/-! ### Frames in hand -/

/-- The opcode and frame of a command that is an opcode of the command set (R340 to R350); none for another command. -/
def frameOf : Instr → Option (Nat × Req)
  | .nop f => some (0x00, f)
  | .rallySync f => some (0x01, f)
  | .collect f => some (0x02, f)
  | .getStatus f => some (0x03, f)
  | .getRetire f => some (0x04, f)
  | .mode f => some (0x05, f)
  | .reset f => some (0x06, f)
  | .axisRearm f => some (0x07, f)
  | .ident f => some (0x08, f)
  | .result f => some (0x09, f)
  | .regRead f => some (0x10, f)
  | .regWrite f => some (0x11, f)
  | .regBlockWrite f => some (0x12, f)
  | .move f => some (0x20, f)
  | .jog f => some (0x21, f)
  | .stop f => some (0x22, f)
  | .resume f => some (0x23, f)
  | .posSet f => some (0x24, f)
  | .source f => some (0x30, f)
  | .engage f => some (0x31, f)
  | .exit f => some (0x32, f)
  | .gearRatio f => some (0x33, f)
  | .camNext f => some (0x34, f)
  | .measRead f => some (0x40, f)
  | .probe f => some (0x41, f)
  | .lkRead f => some (0x50, f)
  | .lkWrite f => some (0x51, f)
  | .recipeArm f => some (0x52, f)
  | .recipeApply f => some (0x53, f)
  | .traceRead f => some (0x54, f)
  | .snap f => some (0x60, f)
  | .whistleAt f => some (0x61, f)
  | .snapRead f => some (0x62, f)
  | .stackInfo f => some (0x63, f)
  | .sessionOpen f _ => some (0x70, f)
  | .sessionConfirm f => some (0x71, f)
  | .sessionClose f => some (0x72, f)
  | .keyInstall f => some (0x73, f)
  | .lifecycle f => some (0x74, f)
  | .patchLoad f => some (0x75, f)
  | .backstopSet f => some (0x76, f)
  | .auditRead f => some (0x77, f)
  | .trngRead f => some (0x78, f)
  | .diagRun f => some (0x80, f)
  | .auxXfer f => some (0x81, f)
  | _ => none

/-- A port of the device hears the frame while the interpreter runs, and no Whistle is left over (R304, R323). -/
structure Heard (f : Req) (s : State) : Prop where
  port : f.port = .hp ∨ f.port = .aux
  hears : portHears s f.port false = true ∨ portHears s f.port true = true
  runs : s.ip.running = true
  served : s.whReq = []

/-- The state in which a heard frame has been accepted (R315, R316): its instant has come, it is counted, the rally count and the
store of its port have moved, and an unlock or LO latch left by an earlier write has lapsed (R372, R378). -/
def accepted (op : Nat) (f : Req) (s : State) : State :=
  let s0 : State := ({ s with cv := { s.cv with tx := [] } } : State).at_ f.t
  endFrame (acceptFrame f.port 0 f.alive (sentCrc op f s0) (op == 0x01) s0)

/-- The checks of R333 in orders 1 to 5 pass for an accepted frame that names the device itself (COLLECT names the squad
member whose reply it wants), in the state `a` of its acceptance. -/
structure Admitted (op : Nat) (f : Req) (a : State) : Prop where
  opcode : opcodeDefined op = true
  length : lenAllowed op f.words.length = true
  device : op = 0x02 ∨ f.dev.toNat = devId a
  cls : classStatus a f.port (classOf a op f.words) = stOk
  mode : modeAllowed op a.mode = true

/-- A frame of an opcode is heard, and admitted in the state of its acceptance. -/
def FrameReady (op : Nat) (f : Req) (s : State) : Prop := Heard f s ∧ Admitted op f (accepted op f s)

/-- The frame names another device of the stack to its Captain. -/
def NamesAnother (f : Req) (s : State) : Prop :=
  isCaptain s = true ∧ f.dev.toNat ≠ devId s ∧ f.dev.toNat < s.get F.CV_STAT.STACK_N

/-- The port of `f` holds the reply to `f` (R316, R318, R322, R335): opcode, rally count, device, axis and tag of the frame,
and after the `HEALTH` word of R324 the payload `words`, sealed in the session `sess` of the frame where it has one; it is
ready 4 µs after the frame. Where the frame names another device of the stack, the fields of that word that are the device's (R325)
are open (assumption log 145). -/
def Replies (sess : Option (Session × Nat)) (op : Nat) (f : Req) (words : List Word) (t : State) : Prop :=
  let q := t.portSt f.port
  let r : Reply := { op := BitVec.ofNat 8 op, alive := f.alive, dev := f.dev, axis := f.axis, tag := f.tag, words := words }
  (q.store.head?.bind fun e => e.reply) = some r ∧ q.readyAt = f.t + replyTime ∧ q.outFor = some f.alive
    ∧ ∃ h : Word, (h = healthState t ∨ NamesAnother f t ∧ h &&& 0xFA00FFFF = h)
      ∧ q.out = sealReply sess r.op r.alive r.dev r.axis r.tag ((healthPort t q.flags ||| h) :: words)

/-- The payload of a reply with a status word (R335). -/
def statusWords (code detail seq : Nat) (data : List Word) : List Word := statusWord code detail seq :: data

/-- From `u` to `t` only the end of a frame has come (R316, R322, R360, R372, R378): the reply stands at its port, an armed
unlock has lapsed with its flag and latched LO words are gone, a refusal is counted, and an idle planner takes up its next work
(R68); the state of another device that the frame names is a free value of the model. -/
def FrameEnds (f : Req) (u t : State) : Prop :=
  t = { u with
    freeCtr := t.freeCtr
    regs := t.regs
    plnWork := t.plnWork
    hp := if f.port = .hp then { u.hp with store := t.hp.store, out := t.hp.out, outFor := t.hp.outFor, readyAt := t.hp.readyAt } else u.hp
    aux := if f.port = .aux then
      { u.aux with store := t.aux.store, out := t.aux.out, outFor := t.aux.outFor, readyAt := t.aux.readyAt } else u.aux
    ip := { u.ip with unlocked := false, loLatch := [] }
    lk := { u.lk with jobs := t.lk.jobs } } ∧ JobsKept u t
  ∧ KeepsFields [F.SYS_ACC_STAT.UNLOCK_LAPSED, F.CMD_REFUSE.REFUSE_CNT, F.CMD_REFUSE.LAST_CODE] u t
  ∧ t.get F.SYS_ACC_STAT.UNLOCK_LAPSED = (if u.ip.unlocked then 1 else u.get F.SYS_ACC_STAT.UNLOCK_LAPSED)
  ∧ (t.freeCtr = u.freeCtr ∨ NamesAnother f t ∧ t.freeCtr = u.freeCtr + 1)

/-- A refusal counts in `CMD_REFUSE` (R360); any other answer leaves it. -/
def RefusalCounted (code : Nat) (u t : State) : Prop :=
  if 0x10 ≤ code then
    t.get F.CMD_REFUSE.REFUSE_CNT = min (u.get F.CMD_REFUSE.REFUSE_CNT + 1) (fieldMax F.CMD_REFUSE.REFUSE_CNT.hi F.CMD_REFUSE.REFUSE_CNT.lo)
      ∧ t.get F.CMD_REFUSE.LAST_CODE = code
  else KeepsFields [F.SYS_ACC_STAT.UNLOCK_LAPSED] u t

/-- The Locker's jobs but for audit writes and those of a waiting read, without the instants from which they wait. -/
def otherJobs (p : Port) (k : ReadKey) (s : State) : List LkJob :=
  (s.lk.jobs.filter fun j => j.why != .audit && j.why != .reply p k).map fun j => { j with since := 0 }

/-- From acceptance `a` to `t` a command has only begun to wait for the lines of `count` words from byte address `addr` of the Locker
(R345, R347, R396, R494): it stands last among the waiting reads, in place of one with its key, each of those lines is asked for by
requester `who`, and no reply stands yet. -/
def WaitsForLines (op : Nat) (f : Req) (who : Fin 22) (addr count : Nat) (a t : State) : Prop :=
  t = { a with
    plnWork := t.plnWork
    lk := { a.lk with
      reads := (a.lk.reads.filter fun r => !r.is f.port (readKey f))
        ++ [{ op := BitVec.ofNat 8 op, req := f, idx := 0, addr := addr, count := count, lines := [] }]
      jobs := t.lk.jobs } }
  ∧ otherJobs f.port (readKey f) t = otherJobs f.port (readKey f) a
  ∧ (∀ j ∈ t.lk.jobs, j.why = .reply f.port (readKey f) → j.who = who ∧ j.bytes = none)
  ∧ ∀ line, addr / 32 ≤ line → line ≤ (addr + 4 * count - 1) / 32 → ∃ j ∈ t.lk.jobs, j.why = .reply f.port (readKey f)
      ∧ j.line ≤ line ∧ (line - j.line) % j.step = 0 ∧ (line - j.line) / j.step ≤ j.left

/-- The frame `f` as a queued command (R351): it has the next number, waits behind the others in the command queue, and stands
last among the commands not yet retired. -/
def queued (op : BitVec 8) (f : Req) (a : State) : State :=
  { a with ip := { a.ip with
    nextSeq := if a.ip.nextSeq = 0xFFFF then 1 else a.ip.nextSeq + 1
    cmdq := a.ip.cmdq ++ [qcmdOf op f a]
    ledger := a.ip.ledger ++ [(qcmdOf op f a, none)] } }

/-- From `a` to `u` a STARTED command has taken ticket `no`, the next one, with the work `jobs` for the security engine (R356):
the eight latest tickets are held, this one last and without a result. -/
def TicketTaken (no : BitVec 8) (jobs : List (BitVec 8 × SecJob)) (a u : State) : Prop :=
  u = { a with
    regs := u.regs
    ip := { a.ip with tickets := u.ip.tickets }
    sec := { a.sec with jobs := a.sec.jobs ++ jobs } }
  ∧ no.toNat = a.get F.CMD_TICKET.NEXT_TICKET ∧ u.get F.CMD_TICKET.NEXT_TICKET = (no.toNat + 1) % 256
  ∧ KeepsFields [F.CMD_TICKET.NEXT_TICKET] a u
  ∧ u.ip.tickets <:+ a.ip.tickets ++ [{ no := no, result := none }] ∧ u.ip.tickets.length = min 8 (a.ip.tickets.length + 1)

/-- The command of opcode `op` and frame `f` has ended in `t`: its work has led from acceptance to `u`, the reply carries the
status word and `data`, a refusal counts, and nothing else has changed. -/
def Ended (op : Nat) (f : Req) (s u : State) (code detail seq : Nat) (data : List Word) (t : State) : Prop :=
  Replies (sessN s f.port) op f (statusWords code detail seq data) t ∧ FrameEnds f u t ∧ RefusalCounted code u t

/-- The command of a frame completes with an answer, its work having led from acceptance to `u`. -/
def Answers (c : Instr) (s : State) (u : State) (code detail seq : Nat) (data : List Word) : Prop :=
  ∃ op f, frameOf c = some (op, f) ∧ Completes c s (Ended op f s u code detail seq data)

end Sys2Proof.Machine
end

※ ※ ※

For the lines above, output exactly those from the line containing "a.sec with jobs" through the line containing "(a.ip.tickets.length + 1)", and skip the others.

§ EXERCISE OUTPUT
    sec := { a.sec with jobs := a.sec.jobs ++ jobs } }
  ∧ no.toNat = a.get F.CMD_TICKET.NEXT_TICKET ∧ u.get F.CMD_TICKET.NEXT_TICKET = (no.toNat + 1) % 256
  ∧ KeepsFields [F.CMD_TICKET.NEXT_TICKET] a u
  ∧ u.ip.tickets <:+ a.ip.tickets ++ [{ no := no, result := none }] ∧ u.ip.tickets.length = min 8 (a.ip.tickets.length + 1)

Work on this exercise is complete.